Karena permintaan untuk berhenti bekerja di rumah Ramli di desa Pajalele, Kecamatan Lembang, Kabupaten Pinrang, Fatmawati dan Rajiah berniat kabur dari rumah Ramli tanpa sepengetahuan majikan. Ia kemudian menceritakan peristiwa dalam rumah Ramli kesejumlah orang.

” Soal anak dan balita yang kami jaga, kami tidak tahu menahu. Namun kami dengar empat balita itu dari Malahlysia. ” Terang Rajiah di Mapolres Pinrang.

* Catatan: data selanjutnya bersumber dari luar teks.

-- ==== Sys2Proof/Machine/Power.lean ====
section
/-! DEFINITION. The protected load channels (R647–R678) and the die link (R31, R628): DIE_LINK_MESSAGE to
PWM_PERIOD_START, DIE_LINK_ACK, DIE_LINK_ACK_TIMEOUT, and the mailbox commands PWR_SET, PWR_RESTART, PWR_PROFILE and
PWR_STATUS. The power die counts its own time, so a command of the power die carries the reading `us` of its counter of
microseconds; one that names an earlier reading, or whose event is not due, has no effect. On the Z96N nothing of this
exists. -/

namespace Sys2Proof.Machine

/-! ### Channels -/

/-- Rated current and highest current limit in mA (R647). -/
def ratedMa (n : Nat) : Nat := if n < 4 then 10000 else 5000
def highestMa (n : Nat) : Nat := if n < 4 then 60000 else 30000

/-- A channel after a power-die reset (R654). -/
def pdDefault (n : Nat) : PdChan := { prof := { ilim := ratedMa n / 10 } }

def Pdie.chan (p : Pdie) (n : Nat) : PdChan := mgetD p.chans n (pdDefault n)

def Pdie.setChan (p : Pdie) (n : Nat) (c : PdChan) : Pdie := { p with chans := mput p.chans n c (pdDefault n) }

def Pdie.all (p : Pdie) : List (Nat × PdChan) := (List.range 16).map (fun n => (n, p.chan n))

/-- The commanded state asks for a conducting output: ON, PWM, or SAFE with safe state on or limp (R649, R670). -/
def PdChan.wants (c : PdChan) : Bool := c.cmd = 1 || c.cmd = 2 || (c.cmd = 3 && c.prof.safe ≠ 0)

/-- The channel is compensated (R664). -/
def Pdie.comp (p : Pdie) (n : Nat) : Bool := bit p.compEn n

/-- The output conducts without switching: ON, or SAFE on, and not compensated. -/
def Pdie.constant (p : Pdie) (n : Nat) (c : PdChan) : Bool :=
  (c.cmd = 1 || (c.cmd = 3 && c.prof.safe = 1)) && !p.comp n

/-- Commanded duty in 0.1 % and frequency of a switching channel (R650, R664, R670). [Log 123: DEDUCED] -/
def PdChan.target (c : PdChan) : Nat × Nat :=
  if c.cmd = 2 then (c.duty, c.freq)
  else if c.cmd = 3 && c.prof.safe = 2 then (10 * c.prof.limp, 200)
  else (1000, c.freq)

/-- The effective duty: min(1,000, round(D × F)) for a compensated channel (R664). [Log 120: DEDUCED] -/
def Pdie.effDuty (p : Pdie) (n d : Nat) : Nat :=
  if p.comp n then min 1000 ((2 * d * (p.fNum * p.fNum) + p.fDen * p.fDen) / (2 * (p.fDen * p.fDen))) else d

/-- The steps of a stored or custom profile: (time in µs, peak in mA) (R652, R653). -/
def PdProfile.steps (f : PdProfile) (n : Nat) : List (Nat × Nat) :=
  let r := ratedMa n
  match f.typ with
  | 0 => [(1000, 6 * r), (5000, 4 * r), (20000, 5 * r / 2)]
  | 1 => [(2000, 2 * r)]
  | 2 => [(50000, 4 * r), (300000, 5 * r / 2)]
  | 3 => [(100000, 3 * r), (1000000, 3 * r / 2)]
  | 4 => [(10000, 3 * r)]
  | 5 => [(50000, 2 * r)]
  | _ => f.points.map (fun x => (1000 * x.1, 10 * x.2))

/-- The blanking time in µs. -/
def PdProfile.blanking (f : PdProfile) : Nat :=
  match f.typ with
  | 0 => 20000
  | 1 => 2000
  | 2 => 300000
  | 3 => 1000000
  | 4 => 10000
  | 5 => 50000
  | _ => f.blankUs

/-- The current limit in force in mA at time `us`: the profile's peak in blanking, I_LIM after it (R652, R655). -/
def PdChan.limitMa (c : PdChan) (n us : Nat) : Nat :=
  match c.blankFrom with
  | some b =>
    let st := c.prof.steps n
    let peak := match st.find? (fun x => us - b ≤ x.1) with
      | some x => x.2
      | none => (st.getLast?.map (fun x => x.2)).getD (10 * c.prof.ilim)
    min peak (highestMa n)
  | none => min (10 * c.prof.ilim) (highestMa n)

/-- A channel begins to conduct: inrush blanking starts (R651). -/
def Pdie.turnOn (p : Pdie) (n : Nat) (c : PdChan) : PdChan :=
  { c with out := true, onFrom := some p.us, pwmFrom := none
           blankFrom := if c.prof.blanking = 0 then none else some p.us
           actDuty := if p.constant n c then 1000 else 0
           actFreq := c.target.2 }

/-- A channel stops conducting; a limit event ends with it (R655). -/
def PdChan.turnOff (c : PdChan) : PdChan :=
  { c with out := false, onFrom := none, pwmFrom := none, blankFrom := none, limit := false, limitEv := false,
           actDuty := 0 }

/-- The end of a limit event noted for the freeze (R665). -/
def Pdie.noteLimitEnd (p : Pdie) (was : PdChan) : Pdie := if was.limitEv then { p with limitEnded := p.us } else p

/-- The commanded state of a channel changed, the output following unless protection or the supply holds it off
(R649, R651). -/
def Pdie.command (p : Pdie) (n : Nat) (f : PdChan → PdChan) : Pdie :=
  let c0 := p.chan n
  let c := f c0
  if c.latched || p.supply ≠ 0 then p.setChan n c
  else if !c0.out && c.wants then p.setChan n (p.turnOn n c)
  else if c0.out && !c.wants then (p.noteLimitEnd c0).setChan n c.turnOff
  else if c.out && p.constant n c then p.setChan n { c with actDuty := 1000 }
  else p.setChan n c

/-! ### Messages to the gateway die -/

/-- The firmware of pair 1 receives the die link's messages. -/
def Gw.hears (g : Gw) : Bool := g.pairRuns 1

/-- The outputs whose state a change of the power die alters, on the pins, timed by the power die's counter.
[Log 160: DESIGN CHOICE] -/
def pdPins (old new : Pdie) : List Out :=
  (List.range 16).filterMap (fun n =>
    if (old.chan n).out = (new.chan n).out then none else some (.pin "P" n (new.chan n).out (Int.ofNat new.us)))

/-- The power die replaced, its pins following. -/
def Gw.withPd (g : Gw) (p : Pdie) : Gw := { g with pdie := p }.emitAll (pdPins g.pdie p)

/-- An event message (R668): the state of channel `n` and the module-wide conditions reach the gateway die; `f` adds
flags and counts. -/
def Gw.pdEvent (g : Gw) (n : Option Nat) (f : Gw → Gw) : Gw :=
  if g.hears then
    let p := g.pdie
    let s := { g.die.seen with hold := p.hold, supply := p.supply, frozen := p.frozen }
    let s := match n with
      | some k => s.setChan k (p.chan k)
      | none => { s with chans := p.chans }
    f { g with die := { g.die with seen := s } }
  else g

/-- The flag and counter of a latch-off cause: 1 SHORT, 2 THERMAL, 3 I2T (R658). -/
def pdCount (n cause : Nat) (g : Gw) : Gw :=
  if cause = 1 then (g.bump (Reg.pwrScCnt n)).flag Reg.pwrFlag 0x80000000
  else if cause = 2 then (g.bump (Reg.pwrTsdCnt n)).flag Reg.pwrFlag 0x20000000
  else (g.bump (Reg.pwrI2tCnt n)).flag Reg.pwrFlag 0x40000000

/-- A channel latches off (R656–R659, R662). A channel that is latched already keeps its cause. [Log 122: DEDUCED] -/
def Gw.pdLatch (g : Gw) (n cause : Nat) : Gw :=
  let p := g.pdie
  let c := p.chan n
  if c.latched then g
  else
    let c' := { c.turnOff with latched := true, cause := cause, latchAt := p.us }
    let g := g.withPd ((p.noteLimitEnd c).setChan n c')
    let exh := c.prof.policy = 1 && c.retriesLeft = 0
    g.pdEvent (some n) (fun g => let g := pdCount n cause g
                                 if exh then g.flag Reg.pwrFlag 0x00400000 else g)

/-- A command of the power die at its time `us`. [Log 120: DEDUCED] -/
def Gw.pdAt (g : Gw) (us : Nat) (f : Gw → Gw) : Gw :=
  if g.partN || us < g.pdie.us then g else f { g with pdie := { g.pdie with us := us } }

/-! ### Settings (R31, R628, R629) -/

/-- The restart condition of a latched channel's cause (R661), `tj` the junction temperature in 0.1 °C. -/
def PdChan.mayRestart (c : PdChan) (us : Nat) (tj : Int) : Bool :=
  match c.cause with
  | 1 => c.latchAt + 100000 ≤ us && tj ≤ 1500
  | 2 => tj ≤ 1500
  | _ => c.w ≤ 1 / 2

/-- A restart: the latch released, the commanded state resumed with blanking (R663). [Log 124: DEDUCED] -/
def Pdie.release (p : Pdie) (n : Nat) : Pdie := p.command n (fun c => { c with latched := false, cause := 0 })

/-- A latched channel restarted, counted unless its commanded state keeps it off. [Log 124: DEDUCED] -/
def Gw.pdRestart (g : Gw) (n : Nat) : Gw :=
  let wants := (g.pdie.chan n).wants
  (g.withPd (g.pdie.release n)).pdEvent (some n) (fun g => if wants then g.bump (Reg.pwrRestartCnt n) else g)

/-- PWR_RESTART on one channel at junction temperature `tj`; its retries are reloaded, released or not (R662). -/
def Gw.pdRestartBy (g : Gw) (n : Nat) (tj : Int) : Gw × Bool :=
  let c := g.pdie.chan n
  let g := { g with pdie := g.pdie.setChan n { c with retriesLeft := if c.prof.policy = 1 then c.prof.retries else 0 } }
  if c.latched && c.mayRestart g.pdie.us tj then (g.pdRestart n, true) else (g, false)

Menurut Rajiah, selain empat balita, di rumah majikanya Ramli sejumlah anak juga dijaganya. Ada anak laki-laki15 tahun dan anak laki-laki usia 7 tahun diakui sebagai anak kandung Ramli. Sementara empat balita itu diakui Ramli sebagai anak angkatnya.

” Kami juga heran jika Ramli mengambil anak angkat banyak, karena Ramli hanya berprofesi sebagai petani dan nelayan. Yang membuat heran Ramli melarang membawa anak balita itu keluar pekarangan rumahnya. ” Tutur Rajiah.

Empat balita yang diduga akan dijual di wilayah Pinrang, Sulawesi Selatan dua diantaranya berperawakan India, satu berperawakan China dan satu lagi berperawakan Melayu. (D11).